Start of Block

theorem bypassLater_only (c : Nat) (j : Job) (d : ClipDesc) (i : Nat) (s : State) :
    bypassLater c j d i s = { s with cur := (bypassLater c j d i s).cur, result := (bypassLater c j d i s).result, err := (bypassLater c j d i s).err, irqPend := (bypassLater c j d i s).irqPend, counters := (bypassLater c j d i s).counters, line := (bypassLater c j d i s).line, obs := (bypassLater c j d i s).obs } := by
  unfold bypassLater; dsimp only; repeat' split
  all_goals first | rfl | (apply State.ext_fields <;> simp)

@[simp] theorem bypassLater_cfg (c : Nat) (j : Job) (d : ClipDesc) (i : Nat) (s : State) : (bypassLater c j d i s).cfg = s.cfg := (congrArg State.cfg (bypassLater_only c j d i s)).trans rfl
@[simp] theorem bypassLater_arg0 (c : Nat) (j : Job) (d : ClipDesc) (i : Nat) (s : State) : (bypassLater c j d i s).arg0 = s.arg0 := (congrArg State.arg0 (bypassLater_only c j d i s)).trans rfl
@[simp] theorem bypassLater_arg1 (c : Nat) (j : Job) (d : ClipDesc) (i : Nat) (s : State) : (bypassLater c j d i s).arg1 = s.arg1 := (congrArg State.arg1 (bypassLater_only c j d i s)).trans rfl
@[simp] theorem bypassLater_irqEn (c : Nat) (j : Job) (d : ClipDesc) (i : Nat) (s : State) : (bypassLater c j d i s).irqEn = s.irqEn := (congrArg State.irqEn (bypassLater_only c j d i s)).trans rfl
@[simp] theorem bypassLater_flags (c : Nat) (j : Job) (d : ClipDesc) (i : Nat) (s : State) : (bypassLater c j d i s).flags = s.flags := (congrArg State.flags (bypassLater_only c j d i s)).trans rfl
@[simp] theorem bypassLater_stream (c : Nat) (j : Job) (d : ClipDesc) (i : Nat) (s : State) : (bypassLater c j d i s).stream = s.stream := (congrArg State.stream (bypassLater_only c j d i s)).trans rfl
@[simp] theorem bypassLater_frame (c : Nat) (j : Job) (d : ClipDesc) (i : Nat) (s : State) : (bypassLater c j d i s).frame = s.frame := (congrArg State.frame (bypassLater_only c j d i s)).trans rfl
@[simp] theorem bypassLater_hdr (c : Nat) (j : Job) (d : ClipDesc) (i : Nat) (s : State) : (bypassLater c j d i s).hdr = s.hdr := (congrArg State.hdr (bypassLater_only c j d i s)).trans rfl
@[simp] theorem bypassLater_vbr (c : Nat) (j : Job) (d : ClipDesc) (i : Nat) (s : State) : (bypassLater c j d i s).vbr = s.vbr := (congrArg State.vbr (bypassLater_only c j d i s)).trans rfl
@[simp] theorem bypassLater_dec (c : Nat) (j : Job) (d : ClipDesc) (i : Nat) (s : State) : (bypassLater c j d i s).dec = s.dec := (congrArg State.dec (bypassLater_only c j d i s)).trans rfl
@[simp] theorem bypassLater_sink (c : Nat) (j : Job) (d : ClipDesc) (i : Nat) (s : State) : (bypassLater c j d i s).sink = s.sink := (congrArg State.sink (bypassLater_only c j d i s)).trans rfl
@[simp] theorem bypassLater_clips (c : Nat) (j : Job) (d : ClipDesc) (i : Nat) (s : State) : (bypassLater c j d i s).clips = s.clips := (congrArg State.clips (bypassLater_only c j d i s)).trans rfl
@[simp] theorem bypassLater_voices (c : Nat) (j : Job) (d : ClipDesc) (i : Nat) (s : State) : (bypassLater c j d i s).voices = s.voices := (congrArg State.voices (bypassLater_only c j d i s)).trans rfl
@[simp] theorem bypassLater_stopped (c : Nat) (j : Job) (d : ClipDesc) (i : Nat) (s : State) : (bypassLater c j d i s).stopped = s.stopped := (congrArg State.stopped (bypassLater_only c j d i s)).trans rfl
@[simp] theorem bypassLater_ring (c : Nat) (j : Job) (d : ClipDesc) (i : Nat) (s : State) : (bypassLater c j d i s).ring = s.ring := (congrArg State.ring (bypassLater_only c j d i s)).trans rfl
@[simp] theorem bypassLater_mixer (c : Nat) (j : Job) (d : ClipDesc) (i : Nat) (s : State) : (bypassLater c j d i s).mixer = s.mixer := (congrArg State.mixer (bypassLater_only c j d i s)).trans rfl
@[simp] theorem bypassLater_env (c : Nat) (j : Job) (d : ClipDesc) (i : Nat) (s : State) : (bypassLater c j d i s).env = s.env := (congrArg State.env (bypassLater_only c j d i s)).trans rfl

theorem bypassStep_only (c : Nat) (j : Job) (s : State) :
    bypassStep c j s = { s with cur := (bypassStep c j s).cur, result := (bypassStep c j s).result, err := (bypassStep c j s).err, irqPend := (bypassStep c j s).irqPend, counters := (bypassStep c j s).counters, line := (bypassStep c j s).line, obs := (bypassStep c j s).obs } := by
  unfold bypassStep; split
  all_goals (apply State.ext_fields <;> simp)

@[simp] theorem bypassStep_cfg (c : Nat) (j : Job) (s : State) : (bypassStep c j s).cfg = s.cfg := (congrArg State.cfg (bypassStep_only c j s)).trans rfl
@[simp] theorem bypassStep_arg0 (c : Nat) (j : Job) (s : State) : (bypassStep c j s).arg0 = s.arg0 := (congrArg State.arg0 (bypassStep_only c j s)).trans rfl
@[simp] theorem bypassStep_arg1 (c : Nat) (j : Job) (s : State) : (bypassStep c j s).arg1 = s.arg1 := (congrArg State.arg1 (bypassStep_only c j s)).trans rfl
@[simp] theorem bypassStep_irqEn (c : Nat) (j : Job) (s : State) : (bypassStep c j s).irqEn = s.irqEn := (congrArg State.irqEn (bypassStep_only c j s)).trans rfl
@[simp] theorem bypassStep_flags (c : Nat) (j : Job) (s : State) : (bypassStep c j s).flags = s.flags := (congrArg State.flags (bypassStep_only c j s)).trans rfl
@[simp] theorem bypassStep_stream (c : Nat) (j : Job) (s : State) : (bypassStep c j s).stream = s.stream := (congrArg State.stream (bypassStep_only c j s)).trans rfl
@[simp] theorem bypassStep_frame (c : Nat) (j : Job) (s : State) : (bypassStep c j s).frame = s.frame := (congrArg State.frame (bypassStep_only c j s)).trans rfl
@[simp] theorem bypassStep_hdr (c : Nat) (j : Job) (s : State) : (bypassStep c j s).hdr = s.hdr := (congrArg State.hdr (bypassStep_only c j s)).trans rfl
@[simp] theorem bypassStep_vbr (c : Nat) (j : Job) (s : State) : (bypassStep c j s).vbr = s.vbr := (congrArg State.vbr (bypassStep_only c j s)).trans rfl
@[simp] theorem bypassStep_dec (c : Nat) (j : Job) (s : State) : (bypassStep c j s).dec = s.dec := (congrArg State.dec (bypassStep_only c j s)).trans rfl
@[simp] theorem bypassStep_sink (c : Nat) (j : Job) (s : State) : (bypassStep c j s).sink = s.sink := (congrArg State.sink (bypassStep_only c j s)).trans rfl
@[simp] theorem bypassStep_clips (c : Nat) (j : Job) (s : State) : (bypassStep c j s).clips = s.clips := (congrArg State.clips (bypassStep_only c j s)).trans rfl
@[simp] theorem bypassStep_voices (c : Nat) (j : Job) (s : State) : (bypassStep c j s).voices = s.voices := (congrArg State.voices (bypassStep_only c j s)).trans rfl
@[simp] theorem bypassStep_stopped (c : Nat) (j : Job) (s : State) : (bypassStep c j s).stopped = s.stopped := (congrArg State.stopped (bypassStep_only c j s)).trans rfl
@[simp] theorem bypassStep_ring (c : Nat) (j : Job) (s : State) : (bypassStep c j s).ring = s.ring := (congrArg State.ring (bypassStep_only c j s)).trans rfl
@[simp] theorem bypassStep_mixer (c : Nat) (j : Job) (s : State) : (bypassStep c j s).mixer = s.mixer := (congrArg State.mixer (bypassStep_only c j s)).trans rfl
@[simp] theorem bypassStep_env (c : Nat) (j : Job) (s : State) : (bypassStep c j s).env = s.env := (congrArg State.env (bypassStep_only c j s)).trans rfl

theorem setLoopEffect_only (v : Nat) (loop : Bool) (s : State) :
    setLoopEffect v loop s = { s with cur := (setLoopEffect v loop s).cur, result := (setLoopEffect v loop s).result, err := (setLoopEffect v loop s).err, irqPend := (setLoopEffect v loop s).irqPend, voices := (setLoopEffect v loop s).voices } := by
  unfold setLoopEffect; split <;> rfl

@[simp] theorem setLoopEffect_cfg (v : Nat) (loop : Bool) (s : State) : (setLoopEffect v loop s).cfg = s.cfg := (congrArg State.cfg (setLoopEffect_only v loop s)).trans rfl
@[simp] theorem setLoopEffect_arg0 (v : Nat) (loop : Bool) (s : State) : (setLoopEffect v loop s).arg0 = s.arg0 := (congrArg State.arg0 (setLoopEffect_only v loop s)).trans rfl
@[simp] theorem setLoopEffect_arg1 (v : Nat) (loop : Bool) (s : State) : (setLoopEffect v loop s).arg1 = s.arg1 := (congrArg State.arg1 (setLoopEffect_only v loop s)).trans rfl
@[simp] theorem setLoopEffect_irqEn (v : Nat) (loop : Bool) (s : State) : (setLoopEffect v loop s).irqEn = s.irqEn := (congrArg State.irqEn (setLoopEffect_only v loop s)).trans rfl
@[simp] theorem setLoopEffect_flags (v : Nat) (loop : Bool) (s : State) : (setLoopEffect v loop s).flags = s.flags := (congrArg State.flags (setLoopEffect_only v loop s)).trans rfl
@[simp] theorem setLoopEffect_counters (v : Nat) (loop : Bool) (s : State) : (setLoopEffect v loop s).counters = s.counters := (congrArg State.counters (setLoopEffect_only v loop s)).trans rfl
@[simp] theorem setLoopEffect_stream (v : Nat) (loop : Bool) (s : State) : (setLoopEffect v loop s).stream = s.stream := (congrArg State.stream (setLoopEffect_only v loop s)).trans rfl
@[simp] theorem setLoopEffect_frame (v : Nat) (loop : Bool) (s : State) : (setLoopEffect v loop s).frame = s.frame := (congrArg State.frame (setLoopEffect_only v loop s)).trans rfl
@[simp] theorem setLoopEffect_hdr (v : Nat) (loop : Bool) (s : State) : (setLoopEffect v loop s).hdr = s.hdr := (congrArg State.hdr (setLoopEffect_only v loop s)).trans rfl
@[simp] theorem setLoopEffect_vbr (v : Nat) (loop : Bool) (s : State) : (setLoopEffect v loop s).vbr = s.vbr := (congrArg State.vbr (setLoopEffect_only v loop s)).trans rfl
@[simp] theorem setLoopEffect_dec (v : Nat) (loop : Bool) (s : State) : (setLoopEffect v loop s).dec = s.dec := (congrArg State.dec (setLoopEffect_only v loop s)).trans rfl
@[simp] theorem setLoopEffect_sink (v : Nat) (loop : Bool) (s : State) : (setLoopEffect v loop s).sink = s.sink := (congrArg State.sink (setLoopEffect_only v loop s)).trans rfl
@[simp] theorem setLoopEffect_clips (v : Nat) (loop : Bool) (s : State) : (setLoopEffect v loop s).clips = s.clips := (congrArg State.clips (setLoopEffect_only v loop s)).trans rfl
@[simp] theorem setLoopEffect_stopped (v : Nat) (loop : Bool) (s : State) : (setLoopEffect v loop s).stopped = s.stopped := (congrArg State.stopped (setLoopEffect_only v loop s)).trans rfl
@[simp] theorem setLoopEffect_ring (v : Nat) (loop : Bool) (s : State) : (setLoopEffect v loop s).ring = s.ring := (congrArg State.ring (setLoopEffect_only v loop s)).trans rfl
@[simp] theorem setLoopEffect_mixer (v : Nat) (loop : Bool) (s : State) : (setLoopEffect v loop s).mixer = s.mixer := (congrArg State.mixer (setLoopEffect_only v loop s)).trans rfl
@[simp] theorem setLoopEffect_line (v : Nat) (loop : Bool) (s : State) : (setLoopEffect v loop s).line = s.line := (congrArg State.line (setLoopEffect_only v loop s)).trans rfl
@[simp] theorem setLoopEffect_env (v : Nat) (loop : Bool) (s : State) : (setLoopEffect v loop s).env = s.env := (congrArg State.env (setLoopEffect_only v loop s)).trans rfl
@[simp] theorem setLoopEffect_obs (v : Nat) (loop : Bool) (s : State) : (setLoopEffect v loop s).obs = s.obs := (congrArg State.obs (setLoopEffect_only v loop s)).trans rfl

End of Block

* [Description of the task] Up to and including the line with "State.arg0 (bypassLater_only c j d i s)).trans rfl", transcribe the entries above exactly, starting from their first line.

* [Answer to the exercise]
theorem bypassLater_only (c : Nat) (j : Job) (d : ClipDesc) (i : Nat) (s : State) :
    bypassLater c j d i s = { s with cur := (bypassLater c j d i s).cur, result := (bypassLater c j d i s).result, err := (bypassLater c j d i s).err, irqPend := (bypassLater c j d i s).irqPend, counters := (bypassLater c j d i s).counters, line := (bypassLater c j d i s).line, obs := (bypassLater c j d i s).obs } := by
  unfold bypassLater; dsimp only; repeat' split
  all_goals first | rfl | (apply State.ext_fields <;> simp)

@[simp] theorem bypassLater_cfg (c : Nat) (j : Job) (d : ClipDesc) (i : Nat) (s : State) : (bypassLater c j d i s).cfg = s.cfg := (congrArg State.cfg (bypassLater_only c j d i s)).trans rfl
@[simp] theorem bypassLater_arg0 (c : Nat) (j : Job) (d : ClipDesc) (i : Nat) (s : State) : (bypassLater c j d i s).arg0 = s.arg0 := (congrArg State.arg0 (bypassLater_only c j d i s)).trans rfl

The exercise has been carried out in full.